# Task goal:
Nothing but the lines below between the line holding "def State.onComp (f" and the line holding "one event -/", inclusive, should appear in the answer, each set down exactly.

(Collected data)
....

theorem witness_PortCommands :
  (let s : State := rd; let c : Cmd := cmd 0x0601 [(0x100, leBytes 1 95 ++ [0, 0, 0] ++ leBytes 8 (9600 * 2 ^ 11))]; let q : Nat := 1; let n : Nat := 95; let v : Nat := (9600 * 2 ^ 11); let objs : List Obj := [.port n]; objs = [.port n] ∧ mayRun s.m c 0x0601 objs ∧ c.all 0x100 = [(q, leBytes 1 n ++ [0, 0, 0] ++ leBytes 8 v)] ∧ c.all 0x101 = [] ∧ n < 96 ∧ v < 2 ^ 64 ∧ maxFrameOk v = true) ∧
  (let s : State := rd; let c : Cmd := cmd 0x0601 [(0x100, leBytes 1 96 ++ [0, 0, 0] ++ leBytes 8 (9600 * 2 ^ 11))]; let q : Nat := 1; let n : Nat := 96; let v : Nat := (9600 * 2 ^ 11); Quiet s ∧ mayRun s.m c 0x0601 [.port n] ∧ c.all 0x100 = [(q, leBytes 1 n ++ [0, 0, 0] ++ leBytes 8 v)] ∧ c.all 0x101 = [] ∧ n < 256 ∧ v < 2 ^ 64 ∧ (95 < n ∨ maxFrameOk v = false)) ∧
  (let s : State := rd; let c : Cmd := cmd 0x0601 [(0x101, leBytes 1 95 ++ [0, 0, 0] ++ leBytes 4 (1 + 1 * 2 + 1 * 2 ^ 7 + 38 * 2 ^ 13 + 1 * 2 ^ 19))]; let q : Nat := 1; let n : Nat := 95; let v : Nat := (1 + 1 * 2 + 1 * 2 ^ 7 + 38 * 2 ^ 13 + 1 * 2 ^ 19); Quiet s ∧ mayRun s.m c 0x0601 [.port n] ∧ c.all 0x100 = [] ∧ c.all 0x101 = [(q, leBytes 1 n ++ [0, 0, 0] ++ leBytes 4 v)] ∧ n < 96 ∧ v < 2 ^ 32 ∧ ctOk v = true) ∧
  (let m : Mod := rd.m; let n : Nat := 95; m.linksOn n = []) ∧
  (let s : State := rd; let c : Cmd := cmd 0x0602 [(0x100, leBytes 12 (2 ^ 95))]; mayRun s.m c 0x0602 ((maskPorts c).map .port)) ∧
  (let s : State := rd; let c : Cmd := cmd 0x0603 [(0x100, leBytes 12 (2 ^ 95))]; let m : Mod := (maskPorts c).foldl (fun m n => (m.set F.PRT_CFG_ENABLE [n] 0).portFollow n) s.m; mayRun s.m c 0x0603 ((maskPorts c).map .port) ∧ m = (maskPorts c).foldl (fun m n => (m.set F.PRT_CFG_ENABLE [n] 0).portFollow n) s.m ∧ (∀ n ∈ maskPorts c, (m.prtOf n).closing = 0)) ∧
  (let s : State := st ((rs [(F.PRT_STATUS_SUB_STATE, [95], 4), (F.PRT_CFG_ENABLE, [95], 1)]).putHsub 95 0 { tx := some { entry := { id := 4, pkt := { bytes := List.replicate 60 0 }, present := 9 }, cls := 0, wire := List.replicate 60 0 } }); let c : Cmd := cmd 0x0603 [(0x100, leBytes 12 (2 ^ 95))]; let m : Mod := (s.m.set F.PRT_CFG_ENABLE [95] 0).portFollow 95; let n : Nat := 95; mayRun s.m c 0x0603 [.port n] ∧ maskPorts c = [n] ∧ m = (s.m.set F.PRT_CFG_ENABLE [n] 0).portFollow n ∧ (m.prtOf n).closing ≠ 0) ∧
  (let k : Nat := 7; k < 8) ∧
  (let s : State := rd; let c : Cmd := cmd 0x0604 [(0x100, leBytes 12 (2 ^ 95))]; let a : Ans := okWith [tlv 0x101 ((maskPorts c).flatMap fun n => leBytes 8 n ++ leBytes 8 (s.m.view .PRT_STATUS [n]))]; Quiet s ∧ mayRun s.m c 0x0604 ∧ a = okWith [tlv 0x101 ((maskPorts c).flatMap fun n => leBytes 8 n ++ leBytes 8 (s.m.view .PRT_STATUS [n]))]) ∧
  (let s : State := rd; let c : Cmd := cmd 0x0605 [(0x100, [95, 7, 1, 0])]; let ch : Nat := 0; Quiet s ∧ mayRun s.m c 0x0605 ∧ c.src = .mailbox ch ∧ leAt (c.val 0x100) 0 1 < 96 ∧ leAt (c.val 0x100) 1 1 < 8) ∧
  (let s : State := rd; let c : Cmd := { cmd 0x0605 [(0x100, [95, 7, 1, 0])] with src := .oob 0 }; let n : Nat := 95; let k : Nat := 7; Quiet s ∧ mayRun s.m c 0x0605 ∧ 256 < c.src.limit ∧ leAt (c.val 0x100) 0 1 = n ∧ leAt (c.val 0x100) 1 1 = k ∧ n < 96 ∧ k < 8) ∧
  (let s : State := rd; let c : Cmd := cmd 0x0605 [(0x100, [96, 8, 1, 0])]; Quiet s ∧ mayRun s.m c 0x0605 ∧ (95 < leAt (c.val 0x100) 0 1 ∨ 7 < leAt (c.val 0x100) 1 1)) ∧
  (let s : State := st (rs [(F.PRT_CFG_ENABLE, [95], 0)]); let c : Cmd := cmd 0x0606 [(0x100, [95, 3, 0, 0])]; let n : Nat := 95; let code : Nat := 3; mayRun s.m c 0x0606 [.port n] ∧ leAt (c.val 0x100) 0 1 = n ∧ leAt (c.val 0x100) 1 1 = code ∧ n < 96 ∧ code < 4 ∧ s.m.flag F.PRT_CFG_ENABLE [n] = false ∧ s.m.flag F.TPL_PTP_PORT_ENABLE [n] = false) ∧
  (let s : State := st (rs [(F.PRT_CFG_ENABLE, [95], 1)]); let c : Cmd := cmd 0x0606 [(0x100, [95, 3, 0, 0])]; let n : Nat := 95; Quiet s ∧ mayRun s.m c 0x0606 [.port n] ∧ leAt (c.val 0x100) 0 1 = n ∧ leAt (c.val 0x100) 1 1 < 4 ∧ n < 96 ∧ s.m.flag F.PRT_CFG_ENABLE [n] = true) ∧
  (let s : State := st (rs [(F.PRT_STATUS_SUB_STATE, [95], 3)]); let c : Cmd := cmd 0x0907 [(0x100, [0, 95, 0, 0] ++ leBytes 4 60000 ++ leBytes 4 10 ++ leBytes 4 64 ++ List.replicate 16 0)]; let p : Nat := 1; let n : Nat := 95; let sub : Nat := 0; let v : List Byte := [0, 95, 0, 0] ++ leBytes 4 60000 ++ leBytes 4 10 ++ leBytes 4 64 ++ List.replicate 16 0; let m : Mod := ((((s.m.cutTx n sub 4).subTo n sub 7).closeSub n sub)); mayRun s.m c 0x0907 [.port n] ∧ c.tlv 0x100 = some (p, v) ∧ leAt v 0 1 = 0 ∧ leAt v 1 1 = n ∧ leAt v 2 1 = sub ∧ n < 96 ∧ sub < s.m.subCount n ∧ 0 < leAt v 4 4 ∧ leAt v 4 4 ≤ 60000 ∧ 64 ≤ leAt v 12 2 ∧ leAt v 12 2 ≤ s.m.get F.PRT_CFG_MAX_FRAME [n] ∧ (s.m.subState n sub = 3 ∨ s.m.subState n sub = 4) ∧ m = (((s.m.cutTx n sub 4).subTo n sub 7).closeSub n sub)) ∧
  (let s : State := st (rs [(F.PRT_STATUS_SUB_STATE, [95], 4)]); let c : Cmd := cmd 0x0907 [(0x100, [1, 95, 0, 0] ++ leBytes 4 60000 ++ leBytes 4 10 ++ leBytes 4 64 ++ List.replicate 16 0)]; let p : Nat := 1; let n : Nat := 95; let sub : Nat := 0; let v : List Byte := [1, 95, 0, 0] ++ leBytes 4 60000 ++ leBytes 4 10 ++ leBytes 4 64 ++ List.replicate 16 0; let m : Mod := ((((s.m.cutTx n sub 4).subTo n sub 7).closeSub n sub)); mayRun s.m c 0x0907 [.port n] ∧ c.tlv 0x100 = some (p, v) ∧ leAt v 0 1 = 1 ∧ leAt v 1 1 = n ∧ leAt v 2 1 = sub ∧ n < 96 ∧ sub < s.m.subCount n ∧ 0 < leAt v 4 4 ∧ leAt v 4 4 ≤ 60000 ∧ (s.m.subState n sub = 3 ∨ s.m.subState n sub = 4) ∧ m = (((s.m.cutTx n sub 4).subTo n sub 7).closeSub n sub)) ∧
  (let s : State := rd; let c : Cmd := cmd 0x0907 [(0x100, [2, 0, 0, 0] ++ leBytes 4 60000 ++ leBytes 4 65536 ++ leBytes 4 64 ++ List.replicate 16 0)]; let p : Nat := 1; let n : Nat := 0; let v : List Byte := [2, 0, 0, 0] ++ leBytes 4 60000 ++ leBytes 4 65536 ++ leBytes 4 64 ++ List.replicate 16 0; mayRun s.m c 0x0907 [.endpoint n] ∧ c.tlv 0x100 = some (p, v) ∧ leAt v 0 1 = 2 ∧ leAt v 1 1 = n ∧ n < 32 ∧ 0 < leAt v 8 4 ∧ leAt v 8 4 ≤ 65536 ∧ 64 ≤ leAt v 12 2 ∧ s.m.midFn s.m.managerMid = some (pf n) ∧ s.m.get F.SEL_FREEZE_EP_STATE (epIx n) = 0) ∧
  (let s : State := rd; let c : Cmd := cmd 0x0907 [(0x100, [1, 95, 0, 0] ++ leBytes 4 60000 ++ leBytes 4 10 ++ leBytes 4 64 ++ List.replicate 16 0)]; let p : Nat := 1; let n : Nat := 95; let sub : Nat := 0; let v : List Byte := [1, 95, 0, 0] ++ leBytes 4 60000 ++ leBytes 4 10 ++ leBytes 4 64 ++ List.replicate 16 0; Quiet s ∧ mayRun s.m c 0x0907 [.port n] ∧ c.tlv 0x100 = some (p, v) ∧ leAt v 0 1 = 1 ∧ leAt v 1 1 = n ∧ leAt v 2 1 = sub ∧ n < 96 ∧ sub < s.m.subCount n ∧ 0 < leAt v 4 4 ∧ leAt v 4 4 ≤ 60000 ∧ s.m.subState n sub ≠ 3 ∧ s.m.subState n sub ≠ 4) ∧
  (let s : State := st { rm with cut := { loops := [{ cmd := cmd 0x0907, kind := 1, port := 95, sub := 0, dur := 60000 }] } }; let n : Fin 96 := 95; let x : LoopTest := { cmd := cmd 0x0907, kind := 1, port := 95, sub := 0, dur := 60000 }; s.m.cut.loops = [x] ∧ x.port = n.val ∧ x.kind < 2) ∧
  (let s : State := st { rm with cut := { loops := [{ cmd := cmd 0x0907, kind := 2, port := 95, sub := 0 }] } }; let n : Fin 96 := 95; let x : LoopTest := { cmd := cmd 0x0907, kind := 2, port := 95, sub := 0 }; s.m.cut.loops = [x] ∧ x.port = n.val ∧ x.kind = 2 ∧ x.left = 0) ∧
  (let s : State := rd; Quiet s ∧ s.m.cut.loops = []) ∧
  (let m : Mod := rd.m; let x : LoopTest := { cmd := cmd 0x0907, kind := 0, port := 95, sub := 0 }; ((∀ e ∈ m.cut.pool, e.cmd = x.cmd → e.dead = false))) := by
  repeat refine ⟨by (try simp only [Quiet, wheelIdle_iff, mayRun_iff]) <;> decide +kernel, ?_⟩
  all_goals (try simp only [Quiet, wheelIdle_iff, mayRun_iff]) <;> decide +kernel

....

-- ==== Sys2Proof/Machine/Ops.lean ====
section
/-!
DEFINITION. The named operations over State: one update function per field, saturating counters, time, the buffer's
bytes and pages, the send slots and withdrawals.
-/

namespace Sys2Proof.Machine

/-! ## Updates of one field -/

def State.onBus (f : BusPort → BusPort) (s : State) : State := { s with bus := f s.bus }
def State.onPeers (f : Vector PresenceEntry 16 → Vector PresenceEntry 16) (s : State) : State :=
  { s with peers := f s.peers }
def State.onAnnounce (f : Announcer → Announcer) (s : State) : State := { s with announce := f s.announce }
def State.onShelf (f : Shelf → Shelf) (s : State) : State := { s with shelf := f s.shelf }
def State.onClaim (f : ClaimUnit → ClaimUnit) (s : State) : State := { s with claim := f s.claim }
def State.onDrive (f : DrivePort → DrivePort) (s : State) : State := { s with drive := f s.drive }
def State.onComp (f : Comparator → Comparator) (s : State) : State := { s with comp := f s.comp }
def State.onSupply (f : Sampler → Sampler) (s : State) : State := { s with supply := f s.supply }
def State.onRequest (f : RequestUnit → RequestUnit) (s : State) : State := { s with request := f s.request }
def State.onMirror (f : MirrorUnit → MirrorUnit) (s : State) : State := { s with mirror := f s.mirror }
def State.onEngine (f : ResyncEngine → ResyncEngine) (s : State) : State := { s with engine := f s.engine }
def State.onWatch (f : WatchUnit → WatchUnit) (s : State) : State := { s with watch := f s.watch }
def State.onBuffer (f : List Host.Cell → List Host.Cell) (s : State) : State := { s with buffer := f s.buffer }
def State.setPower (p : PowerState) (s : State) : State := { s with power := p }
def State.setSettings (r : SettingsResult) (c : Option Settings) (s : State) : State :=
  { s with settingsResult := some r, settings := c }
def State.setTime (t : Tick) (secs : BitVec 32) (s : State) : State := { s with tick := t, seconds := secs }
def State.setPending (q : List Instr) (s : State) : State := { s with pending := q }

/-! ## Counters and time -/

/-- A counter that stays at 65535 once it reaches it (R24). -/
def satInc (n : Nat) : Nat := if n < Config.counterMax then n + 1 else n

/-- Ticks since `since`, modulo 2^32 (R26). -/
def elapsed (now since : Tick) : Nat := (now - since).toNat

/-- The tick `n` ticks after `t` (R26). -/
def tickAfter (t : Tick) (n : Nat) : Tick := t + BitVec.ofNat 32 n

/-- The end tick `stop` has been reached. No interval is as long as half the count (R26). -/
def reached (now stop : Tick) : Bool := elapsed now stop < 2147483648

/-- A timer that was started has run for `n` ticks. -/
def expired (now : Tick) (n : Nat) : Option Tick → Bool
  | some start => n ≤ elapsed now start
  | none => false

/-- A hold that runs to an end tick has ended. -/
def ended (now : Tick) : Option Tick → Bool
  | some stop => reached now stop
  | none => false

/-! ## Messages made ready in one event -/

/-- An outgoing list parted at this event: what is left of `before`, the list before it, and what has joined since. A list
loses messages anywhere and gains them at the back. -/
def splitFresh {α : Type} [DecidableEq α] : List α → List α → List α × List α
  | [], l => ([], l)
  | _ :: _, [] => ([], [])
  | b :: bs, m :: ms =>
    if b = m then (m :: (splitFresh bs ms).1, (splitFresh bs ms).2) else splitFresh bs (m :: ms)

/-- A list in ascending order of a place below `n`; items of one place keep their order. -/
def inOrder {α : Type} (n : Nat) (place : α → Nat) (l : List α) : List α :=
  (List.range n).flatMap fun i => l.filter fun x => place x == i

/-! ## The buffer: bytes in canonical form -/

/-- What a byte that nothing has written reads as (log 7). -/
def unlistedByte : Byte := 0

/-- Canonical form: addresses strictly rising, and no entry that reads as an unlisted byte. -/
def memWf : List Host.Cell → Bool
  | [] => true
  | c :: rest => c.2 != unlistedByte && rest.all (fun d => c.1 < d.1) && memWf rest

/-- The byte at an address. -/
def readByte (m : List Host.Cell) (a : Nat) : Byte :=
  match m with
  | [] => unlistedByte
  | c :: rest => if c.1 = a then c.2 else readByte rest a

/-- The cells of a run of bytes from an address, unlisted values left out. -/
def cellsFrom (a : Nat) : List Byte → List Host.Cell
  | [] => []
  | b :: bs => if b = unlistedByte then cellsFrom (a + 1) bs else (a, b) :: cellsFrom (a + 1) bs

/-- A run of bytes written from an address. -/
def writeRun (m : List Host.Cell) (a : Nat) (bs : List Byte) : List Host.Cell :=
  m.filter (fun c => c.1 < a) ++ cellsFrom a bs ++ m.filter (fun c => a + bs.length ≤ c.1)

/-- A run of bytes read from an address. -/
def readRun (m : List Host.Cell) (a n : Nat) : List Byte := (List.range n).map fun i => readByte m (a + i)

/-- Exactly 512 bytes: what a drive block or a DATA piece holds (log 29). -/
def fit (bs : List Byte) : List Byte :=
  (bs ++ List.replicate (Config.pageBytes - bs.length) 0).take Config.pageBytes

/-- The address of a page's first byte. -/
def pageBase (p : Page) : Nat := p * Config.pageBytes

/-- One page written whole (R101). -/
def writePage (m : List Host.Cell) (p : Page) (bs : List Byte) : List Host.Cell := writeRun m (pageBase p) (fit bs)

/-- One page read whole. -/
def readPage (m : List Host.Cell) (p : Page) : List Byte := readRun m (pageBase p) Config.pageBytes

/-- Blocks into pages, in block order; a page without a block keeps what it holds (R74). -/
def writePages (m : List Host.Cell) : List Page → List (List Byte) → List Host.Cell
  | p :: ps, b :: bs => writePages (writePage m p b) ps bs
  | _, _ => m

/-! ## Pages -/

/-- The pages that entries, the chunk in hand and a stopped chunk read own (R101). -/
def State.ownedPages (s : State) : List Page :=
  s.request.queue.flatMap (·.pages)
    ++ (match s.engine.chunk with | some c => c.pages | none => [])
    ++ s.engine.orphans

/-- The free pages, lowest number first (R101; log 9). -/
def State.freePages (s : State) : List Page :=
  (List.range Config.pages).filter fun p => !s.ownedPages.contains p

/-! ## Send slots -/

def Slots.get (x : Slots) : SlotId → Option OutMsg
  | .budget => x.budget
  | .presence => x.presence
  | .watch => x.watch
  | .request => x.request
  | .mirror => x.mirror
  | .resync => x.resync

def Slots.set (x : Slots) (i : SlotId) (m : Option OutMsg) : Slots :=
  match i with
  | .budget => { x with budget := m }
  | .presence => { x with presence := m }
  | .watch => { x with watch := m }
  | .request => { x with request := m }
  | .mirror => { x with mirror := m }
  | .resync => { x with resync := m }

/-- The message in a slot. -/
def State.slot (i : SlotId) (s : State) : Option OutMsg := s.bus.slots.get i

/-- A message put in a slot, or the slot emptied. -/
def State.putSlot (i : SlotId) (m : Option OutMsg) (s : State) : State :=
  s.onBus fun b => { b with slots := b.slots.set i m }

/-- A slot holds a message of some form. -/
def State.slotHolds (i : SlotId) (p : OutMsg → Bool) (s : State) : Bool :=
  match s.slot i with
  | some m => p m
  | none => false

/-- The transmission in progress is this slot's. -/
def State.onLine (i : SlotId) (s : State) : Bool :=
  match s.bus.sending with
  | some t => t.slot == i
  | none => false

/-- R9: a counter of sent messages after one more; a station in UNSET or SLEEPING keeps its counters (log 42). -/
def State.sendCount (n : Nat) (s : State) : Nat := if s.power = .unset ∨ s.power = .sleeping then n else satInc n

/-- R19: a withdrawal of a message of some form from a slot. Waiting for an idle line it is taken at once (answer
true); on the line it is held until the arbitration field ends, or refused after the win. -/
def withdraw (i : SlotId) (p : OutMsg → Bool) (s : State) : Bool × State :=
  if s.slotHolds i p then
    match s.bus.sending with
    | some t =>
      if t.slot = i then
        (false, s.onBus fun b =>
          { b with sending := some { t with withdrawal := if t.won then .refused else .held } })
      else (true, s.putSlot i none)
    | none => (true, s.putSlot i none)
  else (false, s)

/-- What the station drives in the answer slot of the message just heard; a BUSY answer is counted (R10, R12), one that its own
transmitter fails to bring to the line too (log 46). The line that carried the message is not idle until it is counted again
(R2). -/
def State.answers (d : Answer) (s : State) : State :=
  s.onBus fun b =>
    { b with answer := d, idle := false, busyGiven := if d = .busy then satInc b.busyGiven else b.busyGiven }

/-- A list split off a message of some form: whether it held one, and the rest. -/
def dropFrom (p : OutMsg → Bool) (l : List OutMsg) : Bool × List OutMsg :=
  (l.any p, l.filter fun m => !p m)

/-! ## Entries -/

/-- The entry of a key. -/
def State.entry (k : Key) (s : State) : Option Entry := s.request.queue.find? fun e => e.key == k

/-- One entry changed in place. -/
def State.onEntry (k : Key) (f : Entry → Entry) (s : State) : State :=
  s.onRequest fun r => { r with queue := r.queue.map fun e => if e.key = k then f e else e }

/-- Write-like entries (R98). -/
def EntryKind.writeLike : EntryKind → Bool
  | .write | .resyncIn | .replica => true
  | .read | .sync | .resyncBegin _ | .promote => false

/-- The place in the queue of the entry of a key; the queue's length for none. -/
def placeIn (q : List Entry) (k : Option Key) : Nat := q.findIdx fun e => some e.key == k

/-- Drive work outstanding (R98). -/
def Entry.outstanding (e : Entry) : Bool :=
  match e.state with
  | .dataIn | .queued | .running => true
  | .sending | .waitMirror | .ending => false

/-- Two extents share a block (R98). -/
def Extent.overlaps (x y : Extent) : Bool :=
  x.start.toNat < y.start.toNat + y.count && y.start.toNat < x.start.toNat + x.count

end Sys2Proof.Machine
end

....

# Answer box:
def State.onComp (f : Comparator → Comparator) (s : State) : State := { s with comp := f s.comp }
def State.onSupply (f : Sampler → Sampler) (s : State) : State := { s with supply := f s.supply }
def State.onRequest (f : RequestUnit → RequestUnit) (s : State) : State := { s with request := f s.request }
def State.onMirror (f : MirrorUnit → MirrorUnit) (s : State) : State := { s with mirror := f s.mirror }
def State.onEngine (f : ResyncEngine → ResyncEngine) (s : State) : State := { s with engine := f s.engine }
def State.onWatch (f : WatchUnit → WatchUnit) (s : State) : State := { s with watch := f s.watch }
def State.onBuffer (f : List Host.Cell → List Host.Cell) (s : State) : State := { s with buffer := f s.buffer }
def State.setPower (p : PowerState) (s : State) : State := { s with power := p }
def State.setSettings (r : SettingsResult) (c : Option Settings) (s : State) : State :=
  { s with settingsResult := some r, settings := c }
def State.setTime (t : Tick) (secs : BitVec 32) (s : State) : State := { s with tick := t, seconds := secs }
def State.setPending (q : List Instr) (s : State) : State := { s with pending := q }

/-! ## Counters and time -/

/-- A counter that stays at 65535 once it reaches it (R24). -/
def satInc (n : Nat) : Nat := if n < Config.counterMax then n + 1 else n

/-- Ticks since `since`, modulo 2^32 (R26). -/
def elapsed (now since : Tick) : Nat := (now - since).toNat

/-- The tick `n` ticks after `t` (R26). -/
def tickAfter (t : Tick) (n : Nat) : Tick := t + BitVec.ofNat 32 n

/-- The end tick `stop` has been reached. No interval is as long as half the count (R26). -/
def reached (now stop : Tick) : Bool := elapsed now stop < 2147483648

/-- A timer that was started has run for `n` ticks. -/
def expired (now : Tick) (n : Nat) : Option Tick → Bool
  | some start => n ≤ elapsed now start
  | none => false

/-- A hold that runs to an end tick has ended. -/
def ended (now : Tick) : Option Tick → Bool
  | some stop => reached now stop
  | none => false

/-! ## Messages made ready in one event -/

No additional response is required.